Domain adaptation method improves segmentation in bad weather
ICM: Intra-class Mixing for Domain Adaptation in Adverse Weather
Computer Vision and Pattern Recognition
Summary
Semantic segmentation is a way for computers to understand images by identifying each part of a scene. This task gets harder in bad weather because the images look very different, making the computer confused. The authors created a new method called intra-class mixing consistency (ICM), which mixes parts of the same object within an image to help the computer learn better without confusing different things.
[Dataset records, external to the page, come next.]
-- ==== Sys2Proof/Machine/Ops.lean ====
section
/-! DEFINITION. The named operations over groups, registers and memory, taking an exception (16 R327) and the return from one
(16 R331), and the frame every instruction word runs in (Table ENC-9, 03 R54). -/

namespace Sys2Proof.Machine

/-! Access to the parts of the state. -/

def State.onGroup (s : State) (n : Nat) (f : Group → Group) : State := { s with groups := Tab.change s.groups n f }
def State.onBlock (s : State) (n : Nat) (f : Block → Block) : State := { s with blocks := Tab.change s.blocks n f }
def State.onLaunch (s : State) (n : Nat) (f : Launch → Launch) : State := { s with launches := Tab.change s.launches n f }
def State.onCluster (s : State) (n : Nat) (f : Cluster → Cluster) : State := { s with clusters := Tab.change s.clusters n f }
def State.onUnit (s : State) (n : Nat) (f : PreUnit → PreUnit) : State := { s with units := Tab.change s.units n f }
def State.core (s : State) (n : Nat) : Core := Tab.get Core.reset s.cores n
def State.onCore (s : State) (n : Nat) (f : Core → Core) : State := { s with cores := Tab.set Core.reset s.cores n (f (s.core n)) }
def State.context (s : State) (n : Nat) : Context := Tab.get Context.reset s.contexts n
def State.onContext (s : State) (n : Nat) (f : Context → Context) : State :=
  { s with contexts := Tab.set Context.reset s.contexts n (f (s.context n)) }
def State.queue (s : State) (n : Nat) : Queue := Tab.get Queue.reset s.queues n
def State.onQueue (s : State) (n : Nat) (f : Queue → Queue) : State := { s with queues := Tab.set Queue.reset s.queues n (f (s.queue n)) }
def State.pchannel (s : State) (n : Nat) : PChannel := Tab.get PChannel.reset s.pchannels n
def State.onPchannel (s : State) (n : Nat) (f : PChannel → PChannel) : State :=
  { s with pchannels := Tab.set PChannel.reset s.pchannels n (f (s.pchannel n)) }

/-- A fresh name. -/
def State.fresh (s : State) : Nat × State := (s.nextId, { s with nextId := s.nextId + 1 })

def State.blockOf (s : State) (g : Group) : Option Block := Tab.find s.blocks g.block
def State.launchOf (s : State) (g : Group) : Option Launch := (s.blockOf g).bind fun b => Tab.find s.launches b.launch
def State.coreOf (s : State) (g : Group) : Nat := ((s.blockOf g).map (·.core)).getD 0
/-- The privileged flag of the group's launch (Table WRK-2). -/
def State.privOf (s : State) (g : Group) : Bool := ((s.launchOf g).map fun l => l.card.flags.getLsbD 1).getD false
def State.ctxOf (s : State) (g : Group) : Nat := ((s.launchOf g).map (·.ctx)).getD 0

/-- The groups of a block, with their names. -/
def State.groupsOf (s : State) (b : Nat) : List (Nat × Group) := s.groups.filter fun e => e.2.block = b

/-! Locations of memory: one key space for every memory the spec gives the machine (07 R133, 08 R169). -/

def Ops.loc (tag addr : Nat) : Nat := tag * 2 ^ 64 + addr
/-- A byte of device memory at a physical address. -/
def Ops.devLoc (pa : Nat) : Nat := pa
/-- A byte of host memory. -/
def Ops.hostLoc (pa : Nat) : Nat := Ops.loc 1 pa
/-- A byte of a peer's memory: PA[51:46] the device, PA[45:0] the address. -/
def Ops.peerLoc (pa : Nat) : Nat := Ops.loc 2 pa
/-- A byte of a block's scratchpad; the range moves with the block (07 R136). -/
def Ops.scratchLoc (block off : Nat) : Nat := Ops.loc 3 (block * 2 ^ 20 + off)
/-- A byte of a die's L2 scratch (07 R141). -/
def Ops.l2Loc (die off : Nat) : Nat := Ops.loc 4 (die * 2 ^ 35 + off)

def State.readByte (s : State) (l : Nat) : Byte := Tab.get 0 s.mem l
def State.writeByte (s : State) (l : Nat) (b : Byte) : State := { s with mem := Tab.set 0 s.mem l b }
def State.writeBytes (s : State) (cells : List (Nat × Byte)) : State := each cells (fun c s => s.writeByte c.1 c.2) s
/-- n bytes from a location on, as one little-endian number (00 R4). -/
def State.readNat (s : State) (l n : Nat) : Nat := bytesToNat ((List.range n).map fun i => s.readByte (l + i))
def State.writeNat (s : State) (l n v : Nat) : State :=
  s.writeBytes ((List.range n).zip (natToBytes n v) |>.map fun e => (l + e.1, e.2))

/-- The canonical form of the memory. -/
def Memory.wf (m : Tab Byte) : Bool := Tab.wf 0 m

/-- The pseudo-channel, 0 to 511, of a location of device memory (Table BNK-1). -/
def Ops.pchOf (l : Nat) : Option Nat := if l < 2 ^ 39 then some (l / 2 ^ 36 * 64 + l / 2 ^ 9 % 64) else none

/-- The location lies in a pseudo-channel in all-bank mode, or held by a calibration, so traffic that reaches the memory waits (Table BNK-2, 14 R309). -/
def State.heldAt (s : State) (l : Nat) : Bool :=
  match Ops.pchOf l with
  | some p => (s.pchannel p).holder.isSome || (s.pchannel p).hold.isSome
  | none => false

/-- The first core of a pod, where the service group lives (01 R19). -/
def Ops.hostsService (core : Nat) : Bool := core % 12 == 0

/-! Time (01 R11). -/

/-- Network cycles in a microsecond, by which every time in SI units is counted (00 R3). -/
def Ops.perMicro : Nat := 1880

/-- The core's cycles after so many network cycles under way. -/
def Core.now (k : Core) (awake : Nat) : Nat := (k.ticks + (awake - k.since) * k.clock) / Ops.perMicro
/-- The cycle a core is in. -/
def State.now (s : State) (core : Nat) : Nat := (s.core core).now s.awake
/-- The cycle of the core a group is on. -/
def State.nowOf (s : State) (g : Group) : Nat := s.now (s.coreOf g)

/-! Slices and lanes. -/

def Seq.empty : Seq := { pc := 0, m := 0, a := 0, parked := [], releases := [], susp := [], wait := .none }
def Slice.empty : Slice :=
  { seq := Seq.empty, exited := 0, s := [], cycleh := 0, gang := 0, exitAt := 0, exitNow := 0, passTo := 0, after := 0 }

def Group.slice (g : Group) (i : Nat) : Slice := g.slices.getD i Slice.empty
/-- Changes every slice of a set. -/
def Group.onSlices (g : Group) (set : SliceSet) (f : Nat → Slice → Slice) : Group :=
  { g with slices := g.slices.mapIdx fun i x => if set.getLsbD i then f i x else x }
def Slice.onSeq (x : Slice) (f : Seq → Seq) : Slice := { x with seq := f x.seq }

/-- Every slice of the group. -/
def Group.allSlices (g : Group) : SliceSet := bitSet 32 fun i => decide (i < g.slices.length)
/-- The lanes of a set of slices, below W. -/
def Group.lanesOf (g : Group) (set : SliceSet) : LaneSet := bitSet 128 fun l => set.getLsbD (l / 4) && decide (l / 4 < g.slices.length)
/-- EXEC of a split: the union of its slices' active sets (04 R72). -/
def Group.execOf (g : Group) (set : SliceSet) : LaneSet :=
  bitSet 128 fun l => set.getLsbD (l / 4) && (g.slice (l / 4)).seq.a.getLsbD (l % 4)
def Group.exitedLanes (g : Group) : LaneSet := bitSet 128 fun l => (g.slice (l / 4)).exited.getLsbD (l % 4)
/-- The lanes of slice i in a lane set. -/
def laneNib (x : LaneSet) (i : Nat) : BitVec 4 := (x >>> (4 * i)).setWidth 4

/-! Registers (01 R21, 04 R73, R75). -/

def Group.readV (g : Group) (r l : Nat) : Word := Tab.get 0 g.v (r * 128 + l)
def Group.writeV (g : Group) (r l : Nat) (x : Word) : Group := { g with v := Tab.set 0 g.v (r * 128 + l) x }

/-- s0 reads 0; in a handler's slices s24-s27 are the banked copies (16 R330). -/
def Group.readS (g : Group) (i r : Nat) : Word :=
  if r = 0 then 0
  else match g.handler with
    | some h => if h.h.getLsbD i && decide (24 ≤ r) && decide (r ≤ 27) then Tab.get 0 h.banked (i * 4 + (r - 24))
                else Tab.get 0 (g.slice i).s r
    | none => Tab.get 0 (g.slice i).s r

/-- A write to s0 is discarded; in a handler's slices s24-s27 are the banked copies. -/
def Group.writeS1 (g : Group) (i r : Nat) (x : Word) : Group :=
  if r = 0 then g
  else
    let plain := g.onSlices (bitSet 32 (· == i)) fun _ sl => { sl with s := Tab.set 0 sl.s r x }
    match g.handler with
    | some h => if h.h.getLsbD i && decide (24 ≤ r) && decide (r ≤ 27)
                then { g with handler := some { h with banked := Tab.set 0 h.banked (i * 4 + (r - 24)) x } }
                else plain
    | none => plain

/-- A write by a split reaches the copy of every slice of the split (04 R73). -/
def Group.writeS (g : Group) (set : SliceSet) (r : Nat) (x : Word) : Group := each (members set) (fun i g => g.writeS1 i r x) g

/-- The handler a split issues in, 0 outside one. -/
def Group.epochOf (g : Group) (set : SliceSet) : Nat :=
  match g.handler with
  | some h => if h.h &&& set ≠ 0 then h.id else 0
  | none => 0

/-- A late write to an s register by a word or command issued in handler `epoch` (0: in none), which named that handler's copy of s24-s27. -/
def Group.writeLate (g : Group) (epoch : Nat) (set : SliceSet) (r : Nat) (x : Word) : Group :=
  if 24 ≤ r ∧ r ≤ 27 then
    match g.handler with
    | some h =>
      if epoch = 0 then each (members set) (fun i g => g.onSlices (bitSet 32 (· == i)) fun _ sl => { sl with s := Tab.set 0 sl.s r x }) g
      else if epoch = h.id then g.writeS set r x
      else g
    | none => if epoch = 0 then g.writeS set r x else g
  else g.writeS set r x

/-- Mask register k for a split: m0 is its EXEC (04 R75). -/
def Group.readM (g : Group) (exec : LaneSet) (k : Nat) : LaneSet := if k = 0 then exec else Tab.get 0 g.m k

/-- The lanes of a slice that are neither exited, suspended nor held in a release (04 R75). -/
def Slice.freeLanes (x : Slice) : BitVec 4 :=
  bitSet 4 fun j => !(x.exited.getLsbD j) && (Tab.find x.seq.susp j).isNone && !(x.seq.releases.any fun r => r.2.1.getLsbD j)

/-- A mask write by a split (04 R75): m1-m7 in the lanes of its slices, m0 by making lanes active. -/
def Group.writeM (g : Group) (set : SliceSet) (k : Nat) (x : LaneSet) : Group :=
  if k = 0 then
    g.onSlices set fun i sl =>
      let a := laneNib x i &&& sl.freeLanes
      sl.onSeq fun q => { q with a := a, m := q.m ||| a }
  else
    let sl := g.lanesOf set
    { g with m := Tab.set 0 g.m k ((Tab.get 0 g.m k &&& ~~~sl) ||| (x &&& sl)) }

/-! The group's running time, which its timers count (04 R84, 09 R202). -/

def Group.time (g : Group) (now : Nat) : Nat := g.ran + (match g.runs with
  | some t => now - t
  | none => 0)
def Group.pause (now : Nat) (g : Group) : Group := { g with ran := g.time now, runs := none }
def Group.resume (now : Nat) (g : Group) : Group := if g.runs.isSome then g else { g with runs := some now }

/-- Cycles count for the group: it is resident, not halted by `stop`, and runs no trap handler (04 R84). -/
def State.counts (s : State) (g : Group) : Bool :=
  ((s.blockOf g).any fun b => b.halt.isNone && !b.away && !b.ended) && g.handler.all fun h => h.kind != .trap
/-- The timers of a group run or stand as they must now. -/
def State.setTimer (s : State) (gid : Nat) : State :=
  s.onGroup gid fun g => if s.counts g then g.resume (s.nowOf g) else g.pause (s.nowOf g)

/-- The count of set-flag f (03 R47, R48). -/
def Group.flagCount (g : Group) (f : Nat) : Nat := (g.longs.filter fun e => e.2.flag = f).length

/-- A long-latency word is over: its marks and its count go; a flag that becomes clear reads so to a waiting clause from the next cycle on (03 R47). -/
def Group.endLong (now op : Nat) (g : Group) : Group :=
  let h := { g with longs := Tab.erase g.longs op }
  match Tab.find g.longs op with
  | none => h
  | some o => if h.flagCount o.flag = 0 then { h with flagTil := Tab.set 0 h.flagTil o.flag (now + 1) } else h

/-- The next piece of work of a slice whose current entry has become empty (04 R80): its oldest release, else its parked entries from
the top, one whose lanes have all exited being discarded (04 R85). -/
def Seq.popParked (exited : BitVec 4) : List (Pc × BitVec 4) → Option (Pc × BitVec 4 × List (Pc × BitVec 4))
  | [] => none
  | (pc, k) :: t => if k &&& ~~~exited = 0 then Seq.popParked exited t else some (pc, k &&& ~~~exited, t)

def Slice.takeWork (x : Slice) : Slice :=
  if x.seq.m ≠ 0 then x
  else match x.seq.releases with
    | (pc, m, a) :: rest => { x with gang := 0, seq := { x.seq with pc := pc, m := m, a := a, releases := rest, wait := .none } }
    | [] => match Seq.popParked x.exited x.seq.parked with
      | some (pc, k, rest) => { x with gang := 0, seq := { x.seq with pc := pc, m := k, a := k, parked := rest, wait := .none } }
      | none => { x with gang := 0, seq := { x.seq with m := 0, a := 0, parked := [], wait := .none } }

/-! Waypoint keys, as far as stopping a group needs them (09 R190, R193). -/

def State.way (s : State) (key : DWord) : Option WayEntry := Tab.find s.waypoints key.toNat

/-- R190: firm skips of a free section advance NEXT. -/
def WayEntry.advance (e : WayEntry) : Nat → WayEntry
  | 0 => e
  | n + 1 =>
    if e.holder.isNone && e.skips.any (fun k => k.firm && k.seq == e.next)
    then WayEntry.advance { e with next := e.next + 1, skips := e.skips.filter fun k => !(k.firm && k.seq == e.next) } n
    else e

/-- One more or one less section for a lane (09 R199). -/
def Group.addSection (g : Group) (l : Nat) : Group := { g with sections := Tab.set 0 g.sections l (Tab.get 0 g.sections l + 1) }
def Group.dropSection (g : Group) (l : Nat) : Group := { g with sections := Tab.set 0 g.sections l (Tab.get 0 g.sections l - 1) }

/-- The home pod of a key (09 R180). -/
def Ops.podOfKey (key : DWord) : Nat :=
  let h0 := (hiHalf key ^^^ loHalf key).toNat
  (h0 ^^^ (h0 / 2 ^ 16)) % 192 / 4

/-- The checks a grant starts: one for each wait left that is another group's (09 R200). -/
def WayEntry.checks (group : Nat) (waits : List WayWait) : List (Nat × Nat) := (waits.filter fun x => x.group ≠ group).map fun x => (x.group, x.op)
Their method improved accuracy on a well-known test for understanding images taken in bad weather, showing it helps computers see more clearly when conditions are tough.
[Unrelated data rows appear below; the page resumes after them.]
def State.pathByte (s : State) (path : Path) (core choice l : Nat) : Option Byte :=
  match path with
  | .ls => s.lsByte core choice (Ops.lined l) l
  | .fresh => s.lsByte core choice false l
  | .k => s.kByte core choice l

/-- What a load leaves in the core's L1 or K cache, and asks of L2; a read past a K cache copy leaves no older copy behind (07 R154). -/
def State.pathTouch (s : State) (path : Path) (a : Agent) (choice pol : Nat) (fills : Bool) (l : Nat) : State :=
  match path with
  | .ls => s.lsTouch a choice pol true fills l
  | .fresh => s.lsTouch a choice pol false fills l
  | .k =>
    let line := l / 128
    if choice.testBit 1 && (Tab.find (s.core a.core).kc line).isSome then s
    else
      let bytes := (List.range 128).map fun i => s.homeByte a.core s.nextId (line * 128 + i)
      (s.logRead a.asker pol l).onCore a.core fun c =>
        { c with kc := if choice.testBit 1 && !s.heldAt l then fillLine Ops.codeLines choice line bytes c.kc else Tab.erase c.kc line }

/-- The path of one pointer of a load: a type-2 leaf takes an LS access past L1 (08 R169). -/
def Path.of (path : Path) (t : Target) : Path := if path = .ls ∧ t.type = 2 then .fresh else path

/-- The POL by which L2 takes a load: under a type-2 leaf it allocates nothing, a replica included (08 R169). -/
def Target.pol (t : Target) (p : DWord) : Nat := if t.type = 2 then 0 else ptrPol p

/-- The lines of a word's type-2 targets. -/
def throughLines (ts : List Target) : List Nat := ((ts.filter fun t => t.type == 2).flatMap fun t => t.locs.map (· / 128)).eraseDups

/-- A load: its bytes are read as the word issues, but those that wait at a home slice; a failing pointer faults after issue (07 R135, R143).
It waits for the group's own atomics on its locations (07 R154); one that acquires, for all of them and for the write of an `stl` before it (07 R158,
09 R186), and at cluster scope or wider it leaves no L1 line behind it. -/
def State.load (s : State) (c : Ctx) (code : Nat) (d : BitVec 7) (path : Path) (spaces : List Nat) (acq : Option Nat)
    (ptrs : List (Option Nat × DWord)) : Res :=
  let a := s.agentOf c.u.group c.g
  let n := codeSize code
  let op := { c.longOp.marks d (codeRegs code) with ptrs := ptrs.map fun (p : Option Nat × DWord) => (p.1.getD 0, p.2) }
  if (acq.isSome && s.acquireWaits c.u.group a.core) || ptrs.any (fun p => s.entryHeld a p.2) then .stall
  else match s.checkAll a spaces n .read ptrs with
  | .error e => ((s.walks a spaces n .read (ptrs.map (·.2))).linkUsed c.u.group e.2.cause).issueLong c { op with fault := some (Trap.late c (c.ptrTrap e.1 e.2)) }
  | .ok ts =>
    let bytes (t : Target) : List Nat := (List.range n).map fun i => t.locs.headD 0 + i
    if ts.any fun t => s.atomBusy c.u.group (bytes t.2) then .stall
    else
      let reads := ts.map fun t => ({ lane := t.1, cells := (bytes t.2).map fun l => (l, s.pathByte (path.of t.2) a.core c.u.choice l) } : HeldRead)
      let seen := if path = .k then s else each ts (fun t s => s.observe a (t.2.locs.headD 0)) s
      let asked := seen.walks a spaces n .read (ptrs.map (·.2))
      let s1 := each (ts.zip ptrs) (fun t s =>
        s.pathTouch (path.of t.1.2) a c.u.choice (t.1.2.pol t.2.2) (polFills t.2.2 t.1.2.type) (t.1.2.locs.headD 0)) asked
      let s2 := match acq with
        | some sc => s1.acquire a.core sc
        | none => s1
      s2.issueLong c { op with acquire := acq, dest := d.toNat, code := code, reads := reads }

/-- The pointer of a lane: base pair and a displacement (07 R143). -/
def Ctx.ptr (c : Ctx) (a : BitVec 7) (off : Int) (l : Option Nat) : DWord := ptrAdd (c.rd64 a (l.getD 0)) off

/-- `ld` and `lda`: an s destination needs an s base. -/
def Ops.ldWord (code : Nat) (d a : BitVec 7) (off : BitVec 8) (path : Path) (acq : Option Nat) : State → Host.Outcome State Fault Refusal :=
  Ops.word { priv := false, opnd := isEven a && codeRegOk code d && (!isS d || isS a), uses := [useN d (codeRegs code), useN a 2] } fun c s =>
    s.load c code d path allSpaces acq ((c.accLanes (isS d && isS a)).map fun l => (l, c.ptr a (off.toInt * codeSize code) l))

/-- `ldx`. -/
def Ops.ldxWord (code : Nat) (d a b : BitVec 7) : State → Host.Outcome State Fault Refusal :=
  Ops.word { priv := false, opnd := isEven a && isS a && codeRegOk code d && (!isS d || isS b),
             uses := [useN d (codeRegs code), useN a 2, use b] } fun c s =>
    s.load c code d .ls allSpaces none ((c.accLanes (isS d && isS b)).map fun l => (l, c.ptr a ((c.rd b (l.getD 0)).toInt * codeSize code) l))

/-- `ldk`. -/
def Ops.ldkWord (code : Nat) (d a : BitVec 7) (off : BitVec 8) : State → Host.Outcome State Fault Refusal :=
  Ops.word { priv := false, opnd := isEven a && isS a && codeRegOk code d, uses := [useN d (codeRegs code), useN a 2] } fun c s =>
    s.load c code d .k [0, 1] none ((c.accLanes (isS d)).map fun l => (l, c.ptr a (off.toInt * codeSize code) l))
What this means in practice
- •For autonomous vehicle teams: Improve self-driving car perception systems by better adapting from clear weather training data to adverse weather conditions for safer navigation.$Commercial implications: Enables companies to sell more reliable autonomous driving systems that work well in challenging weather, a major safety requirement.
- •For smart city infrastructure teams: Enhance visual monitoring systems to maintain accurate scene understanding under varying and adverse weather conditions without additional labeling.
Authors
Boying Li, Chang Liu, Britta Ayano Wilde, György Kovács, Tosin Adewumi, Björn Backe, Hamam Mokayed
Abstract
Unsupervised domain adaptation (UDA) for semantic segmentation remains challenging under adverse weather conditions because severe appearance changes enlarge the domain gap and degrade the reliability of pseudo labels in the target domain. To address this problem, we propose an Intra-Class Mixing Consistency (ICM) framework that enforces prediction consistency between an intra-class mixed image and its original counterpart. Unlike previous mixing-based consistency methods that combine regions across different images or domains and may introduce unrealistic semantic inconsistencies, ICM performs mixing within the same image and semantic class, preserving realistic semantic layout for consistency regularization. With ICM, we establish a new state-of-the-art performance for clear-to-adverse-weather unsupervised domain adaptation (UDA) in semantic segmentation. On the Cityscapes $\rightarrow$ ACDC benchmark, our method achieves 75.7\% mIoU, outperforming the previous state of the art by +1.9 pp, demonstrating its effectiveness in mitigating class confusion under challenging environmental conditions. The code is provided in the supplementary material.